■ PROBLEM DETAILS: Across the whole listing, find how many lines contain "from", then write that number and nothing else.

■ SUPPLIED RECORDS:
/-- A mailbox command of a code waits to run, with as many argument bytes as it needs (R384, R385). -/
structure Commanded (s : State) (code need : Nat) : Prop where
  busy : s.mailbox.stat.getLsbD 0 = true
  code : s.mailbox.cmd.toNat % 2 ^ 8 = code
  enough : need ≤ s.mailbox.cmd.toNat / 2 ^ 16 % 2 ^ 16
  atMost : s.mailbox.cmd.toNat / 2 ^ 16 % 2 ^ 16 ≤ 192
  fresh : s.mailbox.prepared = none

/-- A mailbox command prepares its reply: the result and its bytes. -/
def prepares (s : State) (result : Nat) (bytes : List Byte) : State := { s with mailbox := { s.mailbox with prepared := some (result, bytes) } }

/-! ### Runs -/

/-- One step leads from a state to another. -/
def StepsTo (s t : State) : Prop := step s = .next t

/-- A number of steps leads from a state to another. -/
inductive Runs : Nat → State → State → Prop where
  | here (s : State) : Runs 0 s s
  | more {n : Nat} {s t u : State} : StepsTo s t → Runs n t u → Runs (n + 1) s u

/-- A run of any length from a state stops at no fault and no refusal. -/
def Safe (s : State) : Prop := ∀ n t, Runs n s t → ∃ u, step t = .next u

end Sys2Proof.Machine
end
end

---

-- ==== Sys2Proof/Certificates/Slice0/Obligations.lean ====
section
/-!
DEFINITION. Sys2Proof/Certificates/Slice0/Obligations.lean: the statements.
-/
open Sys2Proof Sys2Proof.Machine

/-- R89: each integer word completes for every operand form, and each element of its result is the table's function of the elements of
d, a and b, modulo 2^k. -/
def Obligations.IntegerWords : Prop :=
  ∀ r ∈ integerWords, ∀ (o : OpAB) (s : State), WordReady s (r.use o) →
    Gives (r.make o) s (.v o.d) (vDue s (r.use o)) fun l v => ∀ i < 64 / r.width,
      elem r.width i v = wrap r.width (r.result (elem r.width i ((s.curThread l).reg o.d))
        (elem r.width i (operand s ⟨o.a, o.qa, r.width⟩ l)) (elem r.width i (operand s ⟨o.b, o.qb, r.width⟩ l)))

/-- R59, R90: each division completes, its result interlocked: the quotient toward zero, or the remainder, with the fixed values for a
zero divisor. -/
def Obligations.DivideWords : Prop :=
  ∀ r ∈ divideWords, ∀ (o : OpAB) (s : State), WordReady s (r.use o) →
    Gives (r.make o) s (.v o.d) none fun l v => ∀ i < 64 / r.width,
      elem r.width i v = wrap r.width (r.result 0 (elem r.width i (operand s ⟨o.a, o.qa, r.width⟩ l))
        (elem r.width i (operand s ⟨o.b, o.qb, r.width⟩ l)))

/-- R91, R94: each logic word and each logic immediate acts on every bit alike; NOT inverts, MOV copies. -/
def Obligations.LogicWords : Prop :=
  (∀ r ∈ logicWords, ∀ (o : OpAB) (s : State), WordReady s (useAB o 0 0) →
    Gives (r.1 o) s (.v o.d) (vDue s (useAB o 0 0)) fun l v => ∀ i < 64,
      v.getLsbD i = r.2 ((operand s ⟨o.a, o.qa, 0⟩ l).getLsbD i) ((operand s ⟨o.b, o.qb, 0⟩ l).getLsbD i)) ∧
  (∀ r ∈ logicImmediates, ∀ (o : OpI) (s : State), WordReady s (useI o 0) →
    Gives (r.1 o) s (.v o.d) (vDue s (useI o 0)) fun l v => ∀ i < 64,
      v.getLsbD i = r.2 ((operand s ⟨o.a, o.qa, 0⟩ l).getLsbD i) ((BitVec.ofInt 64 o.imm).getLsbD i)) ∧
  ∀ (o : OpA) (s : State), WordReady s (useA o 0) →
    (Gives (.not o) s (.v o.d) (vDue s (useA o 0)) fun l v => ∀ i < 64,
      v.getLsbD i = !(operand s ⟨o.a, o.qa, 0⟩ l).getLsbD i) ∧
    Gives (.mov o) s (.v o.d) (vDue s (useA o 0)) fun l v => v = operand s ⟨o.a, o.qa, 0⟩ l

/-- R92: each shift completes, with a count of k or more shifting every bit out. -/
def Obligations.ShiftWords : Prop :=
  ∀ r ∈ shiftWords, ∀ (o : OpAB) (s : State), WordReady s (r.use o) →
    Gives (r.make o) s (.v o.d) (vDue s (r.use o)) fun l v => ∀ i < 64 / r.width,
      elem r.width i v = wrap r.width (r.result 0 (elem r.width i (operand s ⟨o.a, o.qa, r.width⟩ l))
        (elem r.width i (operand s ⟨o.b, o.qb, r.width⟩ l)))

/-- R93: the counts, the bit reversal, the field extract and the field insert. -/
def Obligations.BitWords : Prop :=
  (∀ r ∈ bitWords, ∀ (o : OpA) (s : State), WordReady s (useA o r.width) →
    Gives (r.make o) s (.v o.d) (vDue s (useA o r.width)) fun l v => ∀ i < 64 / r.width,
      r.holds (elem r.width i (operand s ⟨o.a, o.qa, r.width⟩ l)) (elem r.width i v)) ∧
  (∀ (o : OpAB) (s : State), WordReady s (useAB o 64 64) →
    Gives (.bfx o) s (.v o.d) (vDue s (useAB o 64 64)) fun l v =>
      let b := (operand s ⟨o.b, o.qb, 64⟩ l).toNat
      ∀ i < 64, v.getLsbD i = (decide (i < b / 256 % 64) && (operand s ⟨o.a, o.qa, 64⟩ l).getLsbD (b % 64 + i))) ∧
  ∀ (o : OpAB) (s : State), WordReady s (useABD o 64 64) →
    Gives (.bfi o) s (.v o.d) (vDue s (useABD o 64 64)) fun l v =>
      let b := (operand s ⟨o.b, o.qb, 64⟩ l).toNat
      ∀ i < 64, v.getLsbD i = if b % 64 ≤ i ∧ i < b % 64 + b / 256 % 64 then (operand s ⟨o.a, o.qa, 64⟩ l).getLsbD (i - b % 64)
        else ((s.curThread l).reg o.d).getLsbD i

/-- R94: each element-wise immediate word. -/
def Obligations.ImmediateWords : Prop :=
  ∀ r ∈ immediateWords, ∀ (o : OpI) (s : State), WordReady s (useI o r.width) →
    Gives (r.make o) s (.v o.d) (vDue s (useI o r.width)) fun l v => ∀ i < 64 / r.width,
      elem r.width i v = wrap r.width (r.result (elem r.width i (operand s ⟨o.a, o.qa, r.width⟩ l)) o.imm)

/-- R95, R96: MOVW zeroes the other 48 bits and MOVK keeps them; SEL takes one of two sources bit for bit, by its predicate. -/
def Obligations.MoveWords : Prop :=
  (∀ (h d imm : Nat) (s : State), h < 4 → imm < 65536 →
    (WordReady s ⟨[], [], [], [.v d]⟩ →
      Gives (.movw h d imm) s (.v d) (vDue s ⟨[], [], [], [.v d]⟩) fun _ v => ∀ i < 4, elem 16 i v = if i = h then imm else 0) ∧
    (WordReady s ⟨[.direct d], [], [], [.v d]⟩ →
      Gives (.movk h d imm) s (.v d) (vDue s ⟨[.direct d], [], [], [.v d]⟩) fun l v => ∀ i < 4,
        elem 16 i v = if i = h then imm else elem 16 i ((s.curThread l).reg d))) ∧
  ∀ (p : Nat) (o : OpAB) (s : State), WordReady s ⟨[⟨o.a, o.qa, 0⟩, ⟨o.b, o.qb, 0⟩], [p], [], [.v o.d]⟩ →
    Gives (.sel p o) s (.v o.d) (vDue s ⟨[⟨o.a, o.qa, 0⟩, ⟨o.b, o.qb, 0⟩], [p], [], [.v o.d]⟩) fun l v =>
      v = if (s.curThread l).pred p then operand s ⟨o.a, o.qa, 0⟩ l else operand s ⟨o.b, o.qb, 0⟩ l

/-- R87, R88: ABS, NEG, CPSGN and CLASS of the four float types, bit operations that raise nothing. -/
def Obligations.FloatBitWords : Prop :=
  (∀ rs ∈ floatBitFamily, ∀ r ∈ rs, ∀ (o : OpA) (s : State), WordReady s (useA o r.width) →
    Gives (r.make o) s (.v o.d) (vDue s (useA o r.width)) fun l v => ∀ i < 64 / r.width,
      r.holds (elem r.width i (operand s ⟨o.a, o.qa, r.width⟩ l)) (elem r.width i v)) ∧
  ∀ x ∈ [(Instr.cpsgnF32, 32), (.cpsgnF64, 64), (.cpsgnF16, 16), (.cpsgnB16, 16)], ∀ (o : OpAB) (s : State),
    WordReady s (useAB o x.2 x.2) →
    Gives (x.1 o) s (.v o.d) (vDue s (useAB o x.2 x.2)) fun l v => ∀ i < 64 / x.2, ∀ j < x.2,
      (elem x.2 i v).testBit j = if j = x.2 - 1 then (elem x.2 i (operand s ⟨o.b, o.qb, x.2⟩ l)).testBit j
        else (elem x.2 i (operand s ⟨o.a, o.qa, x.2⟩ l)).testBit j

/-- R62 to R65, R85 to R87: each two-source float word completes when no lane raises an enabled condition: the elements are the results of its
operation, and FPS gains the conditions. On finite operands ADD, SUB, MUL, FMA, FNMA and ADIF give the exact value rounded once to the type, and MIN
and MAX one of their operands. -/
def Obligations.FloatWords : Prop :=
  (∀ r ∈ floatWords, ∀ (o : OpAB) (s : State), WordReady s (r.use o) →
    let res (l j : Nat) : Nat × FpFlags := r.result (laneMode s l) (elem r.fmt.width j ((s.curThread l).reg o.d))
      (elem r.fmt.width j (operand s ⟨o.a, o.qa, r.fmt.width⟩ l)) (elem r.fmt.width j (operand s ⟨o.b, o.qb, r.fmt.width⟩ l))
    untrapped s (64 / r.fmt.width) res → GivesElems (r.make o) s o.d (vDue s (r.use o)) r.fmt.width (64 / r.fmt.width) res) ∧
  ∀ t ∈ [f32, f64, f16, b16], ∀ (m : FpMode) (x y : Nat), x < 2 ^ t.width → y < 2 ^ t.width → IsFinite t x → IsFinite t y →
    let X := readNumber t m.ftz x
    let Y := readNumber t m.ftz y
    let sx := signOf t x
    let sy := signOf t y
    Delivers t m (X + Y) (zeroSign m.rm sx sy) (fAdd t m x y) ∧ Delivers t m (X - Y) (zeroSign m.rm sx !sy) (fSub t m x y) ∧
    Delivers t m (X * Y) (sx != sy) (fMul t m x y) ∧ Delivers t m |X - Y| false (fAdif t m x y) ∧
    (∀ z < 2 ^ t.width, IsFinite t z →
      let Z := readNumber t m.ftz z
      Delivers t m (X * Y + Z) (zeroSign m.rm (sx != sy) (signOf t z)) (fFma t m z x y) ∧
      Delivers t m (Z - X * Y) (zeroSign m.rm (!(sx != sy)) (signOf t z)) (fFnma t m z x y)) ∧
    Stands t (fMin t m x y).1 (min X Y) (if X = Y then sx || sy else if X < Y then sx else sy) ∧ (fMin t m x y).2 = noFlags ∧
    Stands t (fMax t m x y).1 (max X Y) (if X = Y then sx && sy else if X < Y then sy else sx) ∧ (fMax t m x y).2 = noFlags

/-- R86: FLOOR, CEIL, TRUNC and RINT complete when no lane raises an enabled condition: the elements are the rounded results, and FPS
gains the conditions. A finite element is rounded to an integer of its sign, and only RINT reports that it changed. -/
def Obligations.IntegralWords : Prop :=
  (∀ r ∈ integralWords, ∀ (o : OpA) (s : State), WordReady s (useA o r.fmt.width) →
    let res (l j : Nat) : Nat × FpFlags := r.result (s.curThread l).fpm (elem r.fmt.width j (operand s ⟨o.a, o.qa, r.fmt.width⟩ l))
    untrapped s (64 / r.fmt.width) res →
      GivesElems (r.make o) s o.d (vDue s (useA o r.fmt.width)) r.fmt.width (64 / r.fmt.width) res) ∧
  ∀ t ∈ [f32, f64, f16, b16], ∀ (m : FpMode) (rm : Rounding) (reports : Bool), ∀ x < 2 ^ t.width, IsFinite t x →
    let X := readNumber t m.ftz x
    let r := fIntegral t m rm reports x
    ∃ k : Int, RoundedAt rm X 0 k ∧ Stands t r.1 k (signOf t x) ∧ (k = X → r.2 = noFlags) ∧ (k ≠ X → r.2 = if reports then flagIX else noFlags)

■ YOUR SOLUTION: 3